No. Tokens use show-once disclosure — the full value is displayed exactly once at creation and never persisted in the database. If you lose a token, generate a new one and update your AI client configuration. The old token can be safely revoked.
How many tokens can I create per server?
Token quotas depend on your plan: Free (1 token), Developer (3 tokens), Team (10 tokens), Business (25 tokens). The quota counter is always visible in the token list footer. When you reach your limit, the Generate button is disabled with an upgrade notice.
What AI clients support Quick Connect?
Quick Connect provides client-specific configuration for Cursor, VS Code with Copilot, Claude Desktop, Windsurf, ChatGPT, Cline, Continue, Zed, and Antigravity. Each tab shows the exact steps and configuration format for that client. The SSE URL is included in the copy-paste ready config.

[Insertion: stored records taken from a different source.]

-- ==== Sys2Proof/Laws/Step.lean ====
section
/-! SUPPORT. What fetching and a step can do (20_memory.md R41, R42; 70_reset_and_hazards.md R192). -/

namespace Sys2Proof.Machine

/-- The fetch's test pc[1:0] = 0 says that pc is a multiple of 4. -/
theorem aligned_iff (pc : Word) : pc.extractLsb' 0 2 = 0 ↔ pc.toNat % 4 = 0 := by
  rw [← BitVec.toNat_inj]; simp [BitVec.extractLsb'_toNat]

theorem fetch_of_misaligned {s : State} (h : s.pc.toNat % 4 ≠ 0) : s.fetch = .error .misalignedFetch := by
  rw [State.fetch, if_neg (fun h' => h ((aligned_iff _).1 h'))]

theorem fetch_of_outOfBounds {s : State} (h : s.pc.toNat % 4 = 0) (hb : s.params.memSize < s.pc.toNat + 4) :
    s.fetch = .error .outOfBounds := by
  have : s.inBounds s.pc .word = false := by
    rw [State.inBounds]; exact decide_eq_false (by simp [widthBytes]; omega)
  rw [State.fetch, if_pos ((aligned_iff _).2 h), memRead_of_not_inBounds this]

theorem fetch_of_inBounds {s : State} (h : s.pc.toNat % 4 = 0) (hb : s.pc.toNat + 4 ≤ s.params.memSize) :
    s.fetch = .ok (s.mem.readLE s.pc.toNat 4) := by
  have : s.inBounds s.pc .word = true := by rw [State.inBounds]; exact decide_eq_true hb
  rw [State.fetch, if_pos ((aligned_iff _).2 h), memRead_of_inBounds this]; rfl

/-- The word read where the four bytes are those of `w`. -/
theorem readLE_of_bytes {m : Memory} {a : Nat} {w : Word} (h : ∀ k < 4, m.readByte (a + k) = byteOf w k) :
    m.readLE a 4 = w :=
  word_ext fun k hk => by rw [Memory.byteOf_readLE _ _ _ _ hk, if_pos hk, h k hk]

/-- Byte k of a word as a number. -/
theorem toNat_byteOf (w : Word) (k : Nat) : (byteOf w k).toNat = w.toNat / 256 ^ k % 256 := by
  rw [byteOf, BitVec.extractLsb'_toNat, Nat.shiftRight_eq_div_pow, Nat.pow_mul]

/-- A step exists only when the machine is Running, and is then the step of a running machine. -/
theorem step_next {s t : State} (h : step s = .next t) : s.status = .running ∧ stepRunning s = .next t := by
  unfold step at h
  split at h
  · exact ⟨‹_›, h⟩
  · cases h
  · cases h

theorem step_of_running {s : State} (h : s.status = .running) : step s = stepRunning s := by
  rw [step, h]

/-- The ways a step of a running machine can end: one of the four checks before execution fails, or the
instruction at pc is executed (60_exceptions.md R177, lines 1 to 4). -/
inductive StepCase (s : State) : State → Prop
  | misaligned (h : s.pc.toNat % 4 ≠ 0) : StepCase s (s.setStatus (.fatal .misalignedFetch s.pc))
  | outside (h : s.pc.toNat % 4 = 0) (hb : s.params.memSize < s.pc.toNat + 4) :
      StepCase s (s.setStatus (.fatal .outOfBounds s.pc))
  | badOpcode (w : Word) (h : s.pc.toNat % 4 = 0) (hb : s.pc.toNat + 4 ≤ s.params.memSize)
      (hw : s.mem.readLE s.pc.toNat 4 = w) (hr : readInstr w = .invalidOpcode w) :
      StepCase s (s.setStatus (.fatal .invalidOpcode w))
  | badInstruction (w : Word) (h : s.pc.toNat % 4 = 0) (hb : s.pc.toNat + 4 ≤ s.params.memSize)
      (hw : s.mem.readLE s.pc.toNat 4 = w) (hr : readInstr w = .invalidInstruction w) :
      StepCase s (s.setStatus (.fatal .invalidInstruction w))
  | executes (w : Word) (t : State) (h : s.pc.toNat % 4 = 0) (hb : s.pc.toNat + 4 ≤ s.params.memSize)
      (hw : s.mem.readLE s.pc.toNat 4 = w) (i : Instr) (hr : readInstr w = .instr i)
      (he : exec i s = .next t) (ht : Effect i s t) : StepCase s t

theorem stepRunning_case (s : State) : ∃ t, stepRunning s = .next t ∧ StepCase s t := by
  by_cases h : s.pc.toNat % 4 = 0
  · rcases Nat.lt_or_ge s.params.memSize (s.pc.toNat + 4) with hb | hb
    · exact ⟨_, by simp only [stepRunning, fetch_of_outOfBounds h hb]; rfl, .outside h hb⟩
    · simp only [stepRunning, fetch_of_inBounds h hb]
      split
      · obtain ⟨rfl, -⟩ := readInstr_eq_invalidOpcode ‹_›
        exact ⟨_, rfl, .badOpcode _ h hb rfl ‹_›⟩
      · obtain ⟨rfl, -⟩ := readInstr_eq_invalidInstruction ‹_›
        exact ⟨_, rfl, .badInstruction _ h hb rfl ‹_›⟩
      · obtain ⟨t, he, ht⟩ := exec_effect _ s
        exact ⟨t, he, .executes _ t h hb rfl _ ‹_› he ht⟩
  · exact ⟨_, by simp only [stepRunning, fetch_of_misaligned h]; rfl, .misaligned h⟩

/-- Everything a step that answers a next state can have done. -/
theorem step_case {s t : State} (h : step s = .next t) : s.status = .running ∧ StepCase s t := by
  obtain ⟨hr, h⟩ := step_next h
  obtain ⟨t', ht', hc⟩ := stepRunning_case s
  cases h.symm.trans ht'
  exact ⟨hr, hc⟩

/-- The step of a running machine whose pc is aligned and inside memory. -/
theorem step_of_fetch {s : State} (hr : s.status = .running) (h : s.pc.toNat % 4 = 0)
    (hb : s.pc.toNat + 4 ≤ s.params.memSize) :
    step s = match readInstr (s.mem.readLE s.pc.toNat 4) with
      | .invalidOpcode raw => raise .invalidOpcode raw s
      | .invalidInstruction raw => raise .invalidInstruction raw s
      | .instr i => exec i s := by
  rw [step_of_running hr, stepRunning, fetch_of_inBounds h hb] <;> rfl

/-! ### Runs -/

@[simp] theorem run_zero (s : State) : run 0 s = .next s := rfl

theorem run_succ (n : Nat) (s : State) : run (n + 1) s = match step s with
    | .next t => run n t
    | .fault r => .fault r
    | .refused r => .refused r := by
  refine (Host.Core.run.eq_2 core s n).trans ?_
  rw [show core.step s = step s from rfl]
  cases step s <;> rfl

/-- What holds of a state and is kept by every step holds after any number of steps. -/
theorem run_induction {P : State → Prop} (hstep : ∀ s t, P s → step s = .next t → P t) :
    ∀ (n : Nat) (s t : State), P s → run n s = .next t → P t
  | 0, s, t, hs, h => by cases h; exact hs
  | n + 1, s, t, hs, h => by
    rw [run_succ] at h
    split at h
    · exact run_induction hstep n _ t (hstep _ _ hs ‹_›) h
    · cases h
    · cases h

end Sys2Proof.Machine
end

Is token revocation instant?
Yes. Revocation is immediate and propagated via Redis pub/sub. The token hash is deleted from the database, active SSE connections using the revoked token are terminated within milliseconds, and the event is recorded in the Audit Log. There is no grace period.
Can seller and buyer tokens access each other?
No. When a server is listed on the Marketplace, buyer tokens and seller tokens are completely isolated. One cannot access the other's credentials or see each other's token list. This ensures marketplace privacy and prevents cross-tenant access.